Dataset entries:
:::::

/-! Taking an instruction out of flight. -/

@[simp] theorem dropFlight_build (i : Nat) (s : State) : (dropFlight i s).build = s.build := rfl
@[simp] theorem dropFlight_fuseBus (i : Nat) (s : State) : (dropFlight i s).fuseBus = s.fuseBus := rfl
@[simp] theorem dropFlight_fuses (i : Nat) (s : State) : (dropFlight i s).fuses = s.fuses := rfl
@[simp] theorem dropFlight_run (i : Nat) (s : State) : (dropFlight i s).run = s.run := rfl
@[simp] theorem dropFlight_cmd (i : Nat) (s : State) : (dropFlight i s).cmd = s.cmd := rfl
@[simp] theorem dropFlight_csr (i : Nat) (s : State) : (dropFlight i s).csr = s.csr := rfl
@[simp] theorem dropFlight_evt (i : Nat) (s : State) : (dropFlight i s).evt = s.evt := rfl
@[simp] theorem dropFlight_ta (i : Nat) (s : State) : (dropFlight i s).ta = s.ta := rfl
@[simp] theorem dropFlight_tx (i : Nat) (s : State) : (dropFlight i s).tx = s.tx := rfl
@[simp] theorem dropFlight_sdm (i : Nat) (s : State) : (dropFlight i s).sdm = s.sdm := rfl
@[simp] theorem dropFlight_preg (i : Nat) (s : State) : (dropFlight i s).preg = s.preg := rfl
@[simp] theorem dropFlight_stage (i : Nat) (s : State) : (dropFlight i s).stage = s.stage := rfl
@[simp] theorem dropFlight_queues (i : Nat) (s : State) : (dropFlight i s).queues = s.queues := rfl
@[simp] theorem dropFlight_spool (i : Nat) (s : State) : (dropFlight i s).spool = s.spool := rfl
@[simp] theorem dropFlight_tiles (i : Nat) (s : State) : (dropFlight i s).tiles = s.tiles := rfl
@[simp] theorem dropFlight_toc (i : Nat) (s : State) : (dropFlight i s).toc = s.toc := rfl
@[simp] theorem dropFlight_amax (i : Nat) (s : State) : (dropFlight i s).amax = s.amax := rfl
@[simp] theorem dropFlight_mx (i : Nat) (s : State) : (dropFlight i s).mx = s.mx := rfl
@[simp] theorem dropFlight_vx (i : Nat) (s : State) : (dropFlight i s).vx = s.vx := rfl
@[simp] theorem dropFlight_glz (i : Nat) (s : State) : (dropFlight i s).glz = s.glz := rfl
@[simp] theorem dropFlight_ls (i : Nat) (s : State) : (dropFlight i s).ls = s.ls := rfl
@[simp] theorem dropFlight_handles (i : Nat) (s : State) : (dropFlight i s).handles = s.handles := rfl
@[simp] theorem dropFlight_res (i : Nat) (s : State) : (dropFlight i s).res = s.res := rfl
@[simp] theorem dropFlight_fab (i : Nat) (s : State) : (dropFlight i s).fab = s.fab := rfl
@[simp] theorem dropFlight_sess (i : Nat) (s : State) : (dropFlight i s).sess = s.sess := rfl
@[simp] theorem dropFlight_ballast (i : Nat) (s : State) : (dropFlight i s).ballast = s.ballast := rfl
@[simp] theorem dropFlight_clk (i : Nat) (s : State) : (dropFlight i s).clk = s.clk := rfl
@[simp] theorem dropFlight_mould (i : Nat) (s : State) : (dropFlight i s).mould = s.mould := rfl
@[simp] theorem dropFlight_brg (i : Nat) (s : State) : (dropFlight i s).brg = s.brg := rfl
@[simp] theorem dropFlight_mbx (i : Nat) (s : State) : (dropFlight i s).mbx = s.mbx := rfl
@[simp] theorem dropFlight_mon (i : Nat) (s : State) : (dropFlight i s).mon = s.mon := rfl
@[simp] theorem dropFlight_tap (i : Nat) (s : State) : (dropFlight i s).tap = s.tap := rfl
@[simp] theorem dropFlight_cycle (i : Nat) (s : State) : (dropFlight i s).cycle = s.cycle := rfl
@[simp] theorem dropFlight_counters (i : Nat) (s : State) : (dropFlight i s).counters = s.counters := rfl
@[simp] theorem dropFlight_upsets (i : Nat) (s : State) : (dropFlight i s).upsets = s.upsets := rfl
@[simp] theorem dropFlight_nextId (i : Nat) (s : State) : (dropFlight i s).nextId = s.nextId := rfl
@[simp] theorem dropFlight_free (i : Nat) (s : State) : (dropFlight i s).free = s.free := rfl
@[simp] theorem dropFlight_pending (i : Nat) (s : State) : (dropFlight i s).pending = s.pending := rfl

:::::

→ Activity: Word for word, restate the data above from its first line down to and including the line with "s.glz := rfl".

→ Worked solution:
/-! Taking an instruction out of flight. -/

@[simp] theorem dropFlight_build (i : Nat) (s : State) : (dropFlight i s).build = s.build := rfl
@[simp] theorem dropFlight_fuseBus (i : Nat) (s : State) : (dropFlight i s).fuseBus = s.fuseBus := rfl
@[simp] theorem dropFlight_fuses (i : Nat) (s : State) : (dropFlight i s).fuses = s.fuses := rfl
@[simp] theorem dropFlight_run (i : Nat) (s : State) : (dropFlight i s).run = s.run := rfl
@[simp] theorem dropFlight_cmd (i : Nat) (s : State) : (dropFlight i s).cmd = s.cmd := rfl
@[simp] theorem dropFlight_csr (i : Nat) (s : State) : (dropFlight i s).csr = s.csr := rfl
@[simp] theorem dropFlight_evt (i : Nat) (s : State) : (dropFlight i s).evt = s.evt := rfl
@[simp] theorem dropFlight_ta (i : Nat) (s : State) : (dropFlight i s).ta = s.ta := rfl
@[simp] theorem dropFlight_tx (i : Nat) (s : State) : (dropFlight i s).tx = s.tx := rfl
@[simp] theorem dropFlight_sdm (i : Nat) (s : State) : (dropFlight i s).sdm = s.sdm := rfl
@[simp] theorem dropFlight_preg (i : Nat) (s : State) : (dropFlight i s).preg = s.preg := rfl
@[simp] theorem dropFlight_stage (i : Nat) (s : State) : (dropFlight i s).stage = s.stage := rfl
@[simp] theorem dropFlight_queues (i : Nat) (s : State) : (dropFlight i s).queues = s.queues := rfl
@[simp] theorem dropFlight_spool (i : Nat) (s : State) : (dropFlight i s).spool = s.spool := rfl
@[simp] theorem dropFlight_tiles (i : Nat) (s : State) : (dropFlight i s).tiles = s.tiles := rfl
@[simp] theorem dropFlight_toc (i : Nat) (s : State) : (dropFlight i s).toc = s.toc := rfl
@[simp] theorem dropFlight_amax (i : Nat) (s : State) : (dropFlight i s).amax = s.amax := rfl
@[simp] theorem dropFlight_mx (i : Nat) (s : State) : (dropFlight i s).mx = s.mx := rfl
@[simp] theorem dropFlight_vx (i : Nat) (s : State) : (dropFlight i s).vx = s.vx := rfl
@[simp] theorem dropFlight_glz (i : Nat) (s : State) : (dropFlight i s).glz = s.glz := rfl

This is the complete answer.